Of course, I understand that people like to hold stocks. It's more fun to chat at a cocktail party about Regeneron (REGN) or Celgene (CELG) than to say, "Well, I own the SPDR S&P 500 (SPY)." Yawn.

Those stocks I just cited are a couple that have proven to be big winners so far in 2013. But these outsized gainers can also turn tail very suddenly, as we just saw with Rackspace. Marathon Petroleum (MPC) is another recent example of a stock that rallied to a new high, and then reversed sharply lower.

So what is the best way to mitigate your risk that a huge pullback in one stock will put an outsized dent in your portfolio? Naturally, one way is a basket of stocks, such as an ETF. Allocating to several low-cost indexed ETFs mitigates that risk even further.

But let's come back to the question of individual stocks. We do run an equity portfolio of individual stocks, although it's not appropriate for every client. Even in cases like this, as mutual fund managers know, it's crucial to allocate carefully to ensure no single stock or sector has too big an impact on the downside. Our largest sector holding, just by a hair, is the industrial space. Other top sectors are consumer defensive, energy, financials, healthcare and technology. We currently hold a 15% position in cash.
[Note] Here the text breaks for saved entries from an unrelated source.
-- ==== Sys2Proof/Laws/FrameDram.lean ====
section
/-!
SUPPORT. What the operations of Machine/Dram.lean write: each leaves every part of the state as it is but those its hypothesis names.
-/

set_option Elab.async false
set_option linter.unusedSimpArgs false
namespace Sys2Proof.Machine

@[simp] theorem State.setDport_outside {P : Parts} (s : State) (p : Nat) (x : DramPort) (hP : P.dport = true) :
    (State.setDport s p x).outside P = s.outside P := by
  unfold State.setDport
  simp only [State.outside_dport, State.setReg_outside, State.push_outside, State.outside_ite, State.outside_bif, State.foldl_outside, State.foldl_outside_snd, State.foldl_outside_fst, ite_self, Bool.cond_self, Parts.emits_recs, Parts.emits_classLost, Parts.emits_host, Parts.emits_lost, and_self, and_true, true_and, implies_true, forall_const, hP]

@[simp] theorem State.showPorts_outside {P : Parts} (s : State) (hP : (∀ n, P.regs (Reg.DRC_PORT_STAT n))) :
    (State.showPorts s).outside P = s.outside P := by
  unfold State.showPorts
  simp only [State.setFld_outside, State.setReg_outside, State.push_outside, State.outside_ite, State.outside_bif, State.foldl_outside, State.foldl_outside_snd, State.foldl_outside_fst, ite_self, Bool.cond_self, Parts.emits_recs, Parts.emits_classLost, Parts.emits_host, Parts.emits_lost, and_self, and_true, true_and, implies_true, forall_const, hP]

@[simp] theorem State.enterRequests_outside {P : Parts} (s : State) (l : List DramReq) (hP : P.drc = true) :
    (State.enterRequests s l).outside P = s.outside P := by
  unfold State.enterRequests
  simp only [State.outside_drc, State.setReg_outside, State.push_outside, State.outside_ite, State.outside_bif, State.foldl_outside, State.foldl_outside_snd, State.foldl_outside_fst, ite_self, Bool.cond_self, Parts.emits_recs, Parts.emits_classLost, Parts.emits_host, Parts.emits_lost, and_self, and_true, true_and, implies_true, forall_const, hP]

@[simp] theorem State.noteInterval_outside {P : Parts} (s : State) (ch code : Nat) (bank : Option Nat) (ns : Nat) (hP : P.chan = true) :
    (State.noteInterval s ch code bank ns).outside P = s.outside P := by
  unfold State.noteInterval
  simp only [State.setChan_outside, State.setReg_outside, State.push_outside, State.outside_ite, State.outside_bif, State.foldl_outside, State.foldl_outside_snd, State.foldl_outside_fst, ite_self, Bool.cond_self, Parts.emits_recs, Parts.emits_classLost, Parts.emits_host, Parts.emits_lost, and_self, and_true, true_and, implies_true, forall_const, hP]

@[simp] theorem State.neighbourRefresh_outside {P : Parts} (s : State) (ch b row port : Nat) (hP : P.emits ∧ P.chan = true ∧ P.regs Reg.DRC_NREF_CNT ∧ P.out = true ∧ P.regs Reg.DRC_STAT) :
    (State.neighbourRefresh s ch b row port).outside P = s.outside P := by
  unfold State.neighbourRefresh
  simp only [State.raise_outside, State.count_outside, State.emit_outside, State.put_outside, State.setChan_outside, State.noteInterval_outside, State.setReg_outside, State.push_outside, State.outside_ite, State.outside_bif, State.foldl_outside, State.foldl_outside_snd, State.foldl_outside_fst, ite_self, Bool.cond_self, Parts.emits_recs, Parts.emits_classLost, Parts.emits_host, Parts.emits_lost, and_self, and_true, true_and, implies_true, forall_const, hP]

@[simp] theorem State.activateRow_outside {P : Parts} (s : State) (ch : Nat) (r : DramReq) (hP : P.emits ∧ P.chan = true ∧ P.regs Reg.DRC_NREF_CNT ∧ P.out = true ∧ P.regs Reg.DRC_STAT) :
    (State.activateRow s ch r).outside P = s.outside P := by
  unfold State.activateRow
  simp only [State.setChan_outside, State.neighbourRefresh_outside, State.setReg_outside, State.push_outside, State.outside_ite, State.outside_bif, State.foldl_outside, State.foldl_outside_snd, State.foldl_outside_fst, ite_self, Bool.cond_self, Parts.emits_recs, Parts.emits_classLost, Parts.emits_host, Parts.emits_lost, and_self, and_true, true_and, implies_true, forall_const, hP]

@[simp] theorem State.actThWritten_outside {P : Parts} (s : State) (hP : P.emits ∧ P.chan = true ∧ P.regs Reg.DRC_NREF_CNT ∧ P.out = true ∧ P.regs Reg.DRC_STAT) :
    (State.actThWritten s).outside P = s.outside P := by
  unfold State.actThWritten
  simp (maxDischargeDepth := 6) only [State.setChan_outside, State.neighbourRefresh_outside, State.setReg_outside, State.push_outside, State.outside_ite, State.outside_bif, State.foldl_outside, State.foldl_outside_snd, State.foldl_outside_fst, ite_self, Bool.cond_self, Parts.emits_recs, Parts.emits_classLost, Parts.emits_host, Parts.emits_lost, and_self, and_true, true_and, implies_true, forall_const, hP]

@[simp] theorem State.missLatency_outside {P : Parts} (s : State) (ch p lat cause : Nat) (hP : P.emits ∧ P.dport = true ∧ (∀ n, P.regs (Reg.DRC_PORT_MISS n)) ∧ P.rate = true ∧ (∀ n, P.regs (Reg.DRC_PORT_STAT n)) ∧ P.regs Reg.DRC_STAT) :
    (State.missLatency s ch p lat cause).outside P = s.outside P := by
  unfold State.missLatency
  simp only [State.setFld_outside, State.raise_outside, State.count_outside, State.emitLimited_outside, State.setDport_outside, State.setReg_outside, State.push_outside, State.outside_ite, State.outside_bif, State.foldl_outside, State.foldl_outside_snd, State.foldl_outside_fst, ite_self, Bool.cond_self, Parts.emits_recs, Parts.emits_classLost, Parts.emits_host, Parts.emits_lost, and_self, and_true, true_and, implies_true, forall_const, hP]

@[simp] theorem State.serveRequest_outside {P : Parts} (s : State) (ch : Nat) (r : DramReq) (hP : P.emits ∧ P.chan = true ∧ P.regs Reg.DRC_NREF_CNT ∧ P.dport = true ∧ (∀ n, P.regs (Reg.DRC_PORT_MAXLAT n)) ∧ P.drc = true ∧ (∀ n, P.regs (Reg.DRC_PORT_MISS n)) ∧ P.out = true ∧ (∀ n, P.regs (Reg.DRC_PORT_REQ n)) ∧ P.rate = true ∧ (∀ n, P.regs (Reg.DRC_PORT_STAT n)) ∧ P.regs Reg.DRC_STAT) :
    (State.serveRequest s ch r).outside P = s.outside P := by
  unfold State.serveRequest
  simp only [State.count_outside, State.setChan_outside, State.activateRow_outside, State.missLatency_outside, State.outside_drc, State.setReg_outside, State.push_outside, State.outside_ite, State.outside_bif, State.foldl_outside, State.foldl_outside_snd, State.foldl_outside_fst, ite_self, Bool.cond_self, Parts.emits_recs, Parts.emits_classLost, Parts.emits_host, Parts.emits_lost, and_self, and_true, true_and, implies_true, forall_const, hP]

@[simp] theorem State.issueRefresh_outside {P : Parts} (s : State) (ch : Nat) (hP : P.chan = true ∧ P.out = true) :
    (State.issueRefresh s ch).outside P = s.outside P := by
  unfold State.issueRefresh
  simp only [State.put_outside, State.setChan_outside, State.setReg_outside, State.push_outside, State.outside_ite, State.outside_bif, State.foldl_outside, State.foldl_outside_snd, State.foldl_outside_fst, ite_self, Bool.cond_self, Parts.emits_recs, Parts.emits_classLost, Parts.emits_host, Parts.emits_lost, and_self, and_true, true_and, implies_true, forall_const, hP]

@[simp] theorem refreshDue_outside {P : Parts} (s : State) (ch : Nat) (hP : P.chan = true ∧ P.regs Reg.DRC_REF ∧ P.out = true) :
    (refreshDue s ch).outside P = s.outside P := by
  unfold refreshDue
  simp only [State.setFld_outside, State.setChan_outside, State.issueRefresh_outside, State.setReg_outside, State.push_outside, State.outside_ite, State.outside_bif, State.foldl_outside, State.foldl_outside_snd, State.foldl_outside_fst, ite_self, Bool.cond_self, Parts.emits_recs, Parts.emits_classLost, Parts.emits_host, Parts.emits_lost, and_self, and_true, true_and, implies_true, forall_const, hP]

@[simp] theorem State.catchUp_outside {P : Parts} (s : State) (ch : Nat) (hP : P.chan = true ∧ P.regs Reg.DRC_CATCHUP_CNT ∧ P.out = true) :
    (State.catchUp s ch).outside P = s.outside P := by
  unfold State.catchUp
  simp only [State.count_outside, State.setChan_outside, State.noteInterval_outside, State.issueRefresh_outside, State.setReg_outside, State.push_outside, State.outside_ite, State.outside_bif, State.foldl_outside, State.foldl_outside_snd, State.foldl_outside_fst, ite_self, Bool.cond_self, Parts.emits_recs, Parts.emits_classLost, Parts.emits_host, Parts.emits_lost, and_self, and_true, true_and, implies_true, forall_const, hP]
I've recently been very focused on the idea that single stocks are risky if a particular investment is weighted too heavily. I was reminded of this a few days ago when Dave Ramsey, a personal finance talk-show host, cautioned a caller against buying into one of those "can't miss" trading strategies.

In recent stories I've been highlighting some of our equity portfolio holdings, so later this week I will follow up with our take on some of the sector holdings, and update our view now that earnings season is in full swing.